### What you need to do
In the entries below, filter for the word "keeps" and copy every matching line.

### Given information

-- ==== Sys2Proof/Certificates/Slice0/Obligations.lean ====
section
/-! DEFINITION. The statements about the block: its commands by family, its step, and C0's SRAM. -/
open Sys2Proof Sys2Proof.Machine

/-- A write of REGISTER_WRITE stores the RW bits and clears the W1C bits that carry 1, and nothing else changes (R581): for
EVT of every page, and for the registers of CTL that have no rule of their own. Completes REGISTER_WRITE. -/
def Obligations.PlainRegisterWrite : Prop :=
  (∀ (dom : Dom) (die pg i : Nat) (b : Block) (addr val : Word) (s : State),
    pageOf die pg = some (b, i) → evtMask b ≠ 0 → addr.toNat = regAddr die pg 0x18 →
    val.toNat &&& evtMask b = val.toNat → MayWrite s.chip dom die pg 0x18 val.toNat →
    exec (.registerWrite dom addr val) s =
      .next (withChip s (s.chip.setReg (regAddr die pg 0x18)
        (s.chip.reg (regAddr die pg 0x18) - (s.chip.reg (regAddr die pg 0x18) &&& val.toNat))))) ∧
  (∀ (dom : Dom) (off : Nat) (d : RegDef) (addr val : Word) (s : State),
    regDef .ctl 0 off = some d → 0x100 ≤ off → off ≠ 0x108 → off ≠ 0x10C → d.rw ≠ 0 → addr.toNat = regAddr 24 1 off →
    val.toNat &&& d.rw = val.toNat → MayWrite s.chip dom 24 1 off val.toNat →
    exec (.registerWrite dom addr val) s =
      .next (withChip s (s.chip.setReg (regAddr 24 1 off)
        (s.chip.reg (regAddr 24 1 off) - (s.chip.reg (regAddr 24 1 off) &&& d.rw) + val.toNat))))

/-- What refuses a write: a class that is not granted denies it and counts CTL_DENIED (R502); LOCKED records cause 4 and
reserved bits that are not 0 cause 3 in the page's error registers, and the register keeps its value (R578, R580, R582).
LOCK_WRITE from the owner sets FABRIC_BLOCK as written and LOCKED for good; from the fabric domain it is denied (R580).
Completes LOCK_WRITE. -/
def Obligations.RefusedWritesAndLock : Prop :=
  (∀ (addr val : Word) (s : State),
    s.chip.mayManage .fabric = true → badAddr addr.toNat = false →
    s.chip.allowed .fabric addr.toNat (some val.toNat) = false →
    exec (.registerWrite .fabric addr val) s = .next (withChip s (s.chip.bump (regAddr 24 1 0x12C) 1))) ∧
  (∀ (die pg i : Nat) (b : Block) (addr val : Word) (s : State),
    pageOf die pg = some (b, i) → addr.toNat = regAddr die pg 0x28 → s.chip.mayManage .owner = true →
    bit (s.chip.reg (regAddr die pg 0x34)) 0 = true →
    exec (.registerWrite .owner addr val) s =
      .next (withChip s (s.chip.recordErr (regAddr die pg 0) 4 0x28 val.toNat false))) ∧
  (∀ (addr val : Word) (s : State),
    addr.toNat = regAddr 24 1 0x108 → s.chip.mayManage .owner = true → bit (s.chip.reg (regAddr 24 1 0x34)) 0 = false →
    0x7F < val.toNat →
    exec (.registerWrite .owner addr val) s =
      .next (withChip s (s.chip.recordErr (regAddr 24 1 0) 3 0x108 val.toNat false))) ∧
  (∀ (die pg i : Nat) (b : Block) (page val : Word) (s : State),
    pageOf die pg = some (b, i) → page.toNat = regAddr die pg 0 → val.toNat < 4 →
    MayWrite s.chip .owner die pg 0x34 val.toNat →
    exec (.lockWrite .owner page val) s =
      .next (withChip s (s.chip.setReg (regAddr die pg 0x34)
        (fld val.toNat 1 1 * 2 + max (fld val.toNat 0 0) (fld (s.chip.reg (regAddr die pg 0x34)) 0 0))))) ∧
  (∀ (die pg i : Nat) (b : Block) (page val : Word) (s : State),
    pageOf die pg = some (b, i) → page.toNat = regAddr die pg 0 → s.chip.mayManage .fabric = true →
    exec (.lockWrite .fabric page val) s = .next (withChip s (s.chip.bump (regAddr 24 1 0x12C) 1)))

/-- RC_READ answers the count and clears it for both domains, COUNT_LOW_HALF_READ answers the low half and latches the high
half for the reading domain alone (R11, R12, R581, R583); nothing else changes. The latch of every other count, and of the
other domain, keeps its value whatever low half is read, and a read of a high half answers the latch of the reading domain
(R12). Completes RC_READ and COUNT_LOW_HALF_READ. -/
def Obligations.ClearingAndLatchingReads : Prop :=
  (∀ (dom : Dom) (die pg i : Nat) (b : Block) (addr : Word) (s : State),
    pageOf die pg = some (b, i) → addr.toNat = regAddr die pg 0x28 → s.chip.mayManage dom = true →
    s.chip.allowed dom addr.toNat none = true →
    exec (.rcRead dom addr) s =
      .next (withChip s ((s.chip.setReg addr.toNat 0).emit
        (.read dom addr.toNat (BitVec.ofNat 32 (s.chip.reg addr.toNat)))))) ∧
  (∀ (dom : Dom) (q : Fin 4) (d : Fin 16) (k : Nat) (addr : Word) (s : State),
    k < 80 → addr.toNat = regAddr q.val (0x20 + d.val) (0x500 + 4 * k) → s.chip.mayManage dom = true →
    s.chip.allowed dom addr.toNat none = true →
    exec (.rcRead dom addr) s =
      .next (withChip s ((s.chip.setReg addr.toNat 0).emit
        (.read dom addr.toNat (BitVec.ofNat 32 (s.chip.reg addr.toNat)))))) ∧
  (∀ (dom : Dom) (q : Fin 4) (k : Fin 4) (off : Nat) (addr : Word) (s : State),
    off = 0x110 ∨ off = 0x118 → addr.toNat = regAddr q.val (0x50 + k.val) off → s.chip.mayManage dom = true →
    s.chip.allowed dom addr.toNat none = true →
    exec (.countLowHalfRead dom addr) s =
      .next (withChip s (Chip.emit
        { s.chip with
          latch := SMap.set s.chip.latch (latchKey dom addr.toNat) (BitVec.ofNat 32 (s.chip.reg (addr.toNat + 4))) }
        (.read dom addr.toNat (BitVec.ofNat 32 (s.chip.reg addr.toNat)))))) ∧
  (∀ (dom other : Dom) (addr : Word) (a : Nat) (s : State), a < 2 ^ 32 → other ≠ dom ∨ a ≠ addr.toNat →
    ∃ t, exec (.countLowHalfRead dom addr) s = .next t ∧
      SMap.get? t.chip.latch (latchKey other a) = SMap.get? s.chip.latch (latchKey other a)) ∧
  (∀ (dom : Dom) (a i : Nat) (b : Block) (d : RegDef) (c : Chip), pageOf (adDie a) (adPage a) = some (b, i) →
    regAt (adDie a) b i (adOff a) = some d → isHigh b d (adOff a) = true →
    (c.readReg dom a).1 = (SMap.getD c.latch (latchKey dom (a - 4)) 0).toNat ∧ (c.readReg dom a).2.latch = c.latch)

/-- EVT_SET_WRITE sets the named event bits of the page (R577); where EVT AND EVT_EN rises from 0 one entry with the fabric
time, the page and EVT joins the owner's event queue (R513), in the next free slot of its place in SRAM, which is the
model's reading (log entry 66). Completes EVT_SET_WRITE. -/
def Obligations.EventBitsAndQueue : Prop :=
  (∀ (dom : Dom) (die pg i : Nat) (b : Block) (page val : Word) (s : State),
    pageOf die pg = some (b, i) → evtMask b ≠ 0 → page.toNat = regAddr die pg 0 → val.toNat &&& evtMask b = val.toNat →
    MayWrite s.chip dom die pg 0x20 val.toNat →
    exec (.evtSetWrite dom page val) s = .next (withChip s (s.chip.raise (regAddr die pg 0) val.toNat))) ∧
  (∀ (die pg i : Nat) (b : Block) (bits : Nat) (c : Chip),
    pageOf die pg = some (b, i) → c.rst.c0Up = true → bits < 2 ^ 32 → (c.mgmt.evq.getD 0 []).length < 1024 →
    c.mgmt.evq.length = 2 →
    c.reg (regAddr die pg 0x18) &&& c.reg (regAddr die pg 0x1C) = 0 → bits &&& c.reg (regAddr die pg 0x1C) ≠ 0 →
    c.granted (pageClass b) = false →
    (c.raise (regAddr die pg 0) bits).reg (regAddr die pg 0x18) = c.reg (regAddr die pg 0x18) ||| bits ∧
    (c.raise (regAddr die pg 0) bits).mgmt.evq.getD 0 [] = c.mgmt.evq.getD 0 [] ++
      [{ time := c.time.ft, page := regAddr die pg 0, evt := c.reg (regAddr die pg 0x18) ||| bits,
         slot := freeSlot 1024 (c.mgmt.evq.getD 0 []) (c.mgmt.evWr.getD 0 0) }] ∧
    (c.raise (regAddr die pg 0) bits).mgmt.evq.getD 1 [] = c.mgmt.evq.getD 1 [])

### Response below
reserved bits that are not 0 cause 3 in the page's error registers, and the register keeps its value (R578, R580, R582).
other domain, keeps its value whatever low half is read, and a read of a high half answers the latch of the reading domain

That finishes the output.